The risk that an overall downturn in the economy will result in lower sales and profits (and consequently lower stock prices) for the corporations you invested in.
How this risk plays out in the real world
Aug 31, 2018: Trade tensions could spark a ‘global economic crisis,’ says former trade minister
Jul 28, 2018: U.S. economy accelerates to 4.1% rate in second quarter, fastest in almost 4 years
Jul 28, 2017: U.S. economy accelerated during first full Trump quarter
Sep 15, 2016: Street economists cut Q3 GDP estimates after retail sales miss
Jun 06, 2016: The recovery just turned 7, and here’s why it feels so weak
Sep 15, 2015: Morning MoneyBeat: The U.S. Appears Headed for an Earnings Recession
Oct 12, 2014: Global Signs of Slowdown Ripple Across Markets, Vex Policy Makers
Aug 28, 2014: US economic growth outpaces government estimates
Jan 31, 2014: Five newly-released numbers to help you gauge how the US economy is doing
Oct 22, 2013: Why Bad News On Economy Was Good For Stocks
Connection to other risks
This risk relates to Market risk in that both can move the stock market to drop. But, if the market is falling because there is a recession, it can stay down for an extended period of time as investors become reluctant to bid stock prices higher until they begin to see the eventual end of the recession.
How investors can manage Economic risk
- As a recession approaches, invest in so-called “defensive” stocks such as makers of necessities like tooth paste and laundry detergent or utility companies which supply our homes with electricity and natural gas.
- Instead of defending, go on offense. Invest in “counter cyclical” corporations that should do well during difficult times.
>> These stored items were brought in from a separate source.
/-- `tryTakeNumber` changes no field but brake, doors, faults, speed, line, radio, peers. -/
@[simp] theorem State.tryTakeNumber_frame :
    (s.tryTakeNumber).pending = s.pending ∧ (s.tryTakeNumber).clock = s.clock
    ∧ (s.tryTakeNumber).freeCount = s.freeCount ∧ (s.tryTakeNumber).pins = s.pins
    ∧ (s.tryTakeNumber).rack = s.rack ∧ (s.tryTakeNumber).engagement = s.engagement
    ∧ (s.tryTakeNumber).restrictions = s.restrictions ∧ (s.tryTakeNumber).station = s.station
    ∧ (s.tryTakeNumber).store = s.store := by
  unfold State.tryTakeNumber
  (repeat' split)
  all_goals simp [State.ite_frame]

/-- `countBad` changes no field but brake, doors, faults, speed, line. -/
@[simp] theorem State.countBad_frame :
    (s.countBad).pending = s.pending ∧ (s.countBad).clock = s.clock ∧ (s.countBad).freeCount = s.freeCount
    ∧ (s.countBad).pins = s.pins ∧ (s.countBad).rack = s.rack ∧ (s.countBad).engagement = s.engagement
    ∧ (s.countBad).peers = s.peers ∧ (s.countBad).radio = s.radio ∧ (s.countBad).restrictions = s.restrictions
    ∧ (s.countBad).station = s.station ∧ (s.countBad).store = s.store := by
  simp [State.countBad, State.ite_frame]

/-- `clash` changes no field but brake, doors, faults, speed, line. -/
@[simp] theorem State.clash_frame :
    (s.clash).pending = s.pending ∧ (s.clash).clock = s.clock ∧ (s.clash).freeCount = s.freeCount
    ∧ (s.clash).pins = s.pins ∧ (s.clash).rack = s.rack ∧ (s.clash).engagement = s.engagement
    ∧ (s.clash).peers = s.peers ∧ (s.clash).radio = s.radio ∧ (s.clash).restrictions = s.restrictions
    ∧ (s.clash).station = s.station ∧ (s.clash).store = s.store := by
  simp [State.clash]

/-- `clashTest` changes no field but brake, doors, faults, speed, line. -/
@[simp] theorem State.clashTest_frame (source : Fin 8) :
    (s.clashTest source).pending = s.pending ∧ (s.clashTest source).clock = s.clock
    ∧ (s.clashTest source).freeCount = s.freeCount ∧ (s.clashTest source).pins = s.pins
    ∧ (s.clashTest source).rack = s.rack ∧ (s.clashTest source).engagement = s.engagement
    ∧ (s.clashTest source).peers = s.peers ∧ (s.clashTest source).radio = s.radio
    ∧ (s.clashTest source).restrictions = s.restrictions ∧ (s.clashTest source).station = s.station
    ∧ (s.clashTest source).store = s.store := by
  unfold State.clashTest
  split <;> simp

/-- `endHoldOff` changes no field but line. -/
@[simp] theorem State.endHoldOff_frame :
    (s.endHoldOff).pending = s.pending ∧ (s.endHoldOff).clock = s.clock ∧ (s.endHoldOff).freeCount = s.freeCount
    ∧ (s.endHoldOff).pins = s.pins ∧ (s.endHoldOff).rack = s.rack ∧ (s.endHoldOff).engagement = s.engagement
    ∧ (s.endHoldOff).peers = s.peers ∧ (s.endHoldOff).speed = s.speed ∧ (s.endHoldOff).brake = s.brake
    ∧ (s.endHoldOff).doors = s.doors ∧ (s.endHoldOff).radio = s.radio
    ∧ (s.endHoldOff).restrictions = s.restrictions ∧ (s.endHoldOff).faults = s.faults
    ∧ (s.endHoldOff).station = s.station ∧ (s.endHoldOff).store = s.store := by
  simp [State.endHoldOff]

/-- `reformConsistChanged` changes no field but brake, doors, faults, speed, line. -/
@[simp] theorem State.reformConsistChanged_frame :
    (s.reformConsistChanged).pending = s.pending ∧ (s.reformConsistChanged).clock = s.clock
    ∧ (s.reformConsistChanged).freeCount = s.freeCount ∧ (s.reformConsistChanged).pins = s.pins
    ∧ (s.reformConsistChanged).rack = s.rack ∧ (s.reformConsistChanged).engagement = s.engagement
    ∧ (s.reformConsistChanged).peers = s.peers ∧ (s.reformConsistChanged).radio = s.radio
    ∧ (s.reformConsistChanged).restrictions = s.restrictions ∧ (s.reformConsistChanged).station = s.station
    ∧ (s.reformConsistChanged).store = s.store := by
  simp [State.reformConsistChanged, State.ite_frame]

/-- `joinSent` changes no field but brake, doors, faults, speed, line, station, store. -/
@[simp] theorem State.joinSent_frame (last rejoin : Bool) :
    (s.joinSent last rejoin).pending = s.pending ∧ (s.joinSent last rejoin).clock = s.clock
    ∧ (s.joinSent last rejoin).freeCount = s.freeCount ∧ (s.joinSent last rejoin).pins = s.pins
    ∧ (s.joinSent last rejoin).rack = s.rack ∧ (s.joinSent last rejoin).engagement = s.engagement
    ∧ (s.joinSent last rejoin).peers = s.peers ∧ (s.joinSent last rejoin).radio = s.radio
    ∧ (s.joinSent last rejoin).restrictions = s.restrictions := by
  simp [State.joinSent, State.ite_frame]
These include pawn shops, dollar stores, collection agencies, and liquor makers.
- Put protective “sell stops” orders in place so that your stocks will automatically sell if they drop to a level representing the maximum loss you are willing to suffer.
A final word
The Great Recession that was caused by the inflating and popping of the housing credit bubble began in 2007 was declared officially over by the middle of 2009. The stock market downturn was severe, with stocks losing more than half their value from the peaks they reached in 2007. Even though economic growth and job creation were anemic in the subsequent decade, the stock market has soared from the lows of 2009.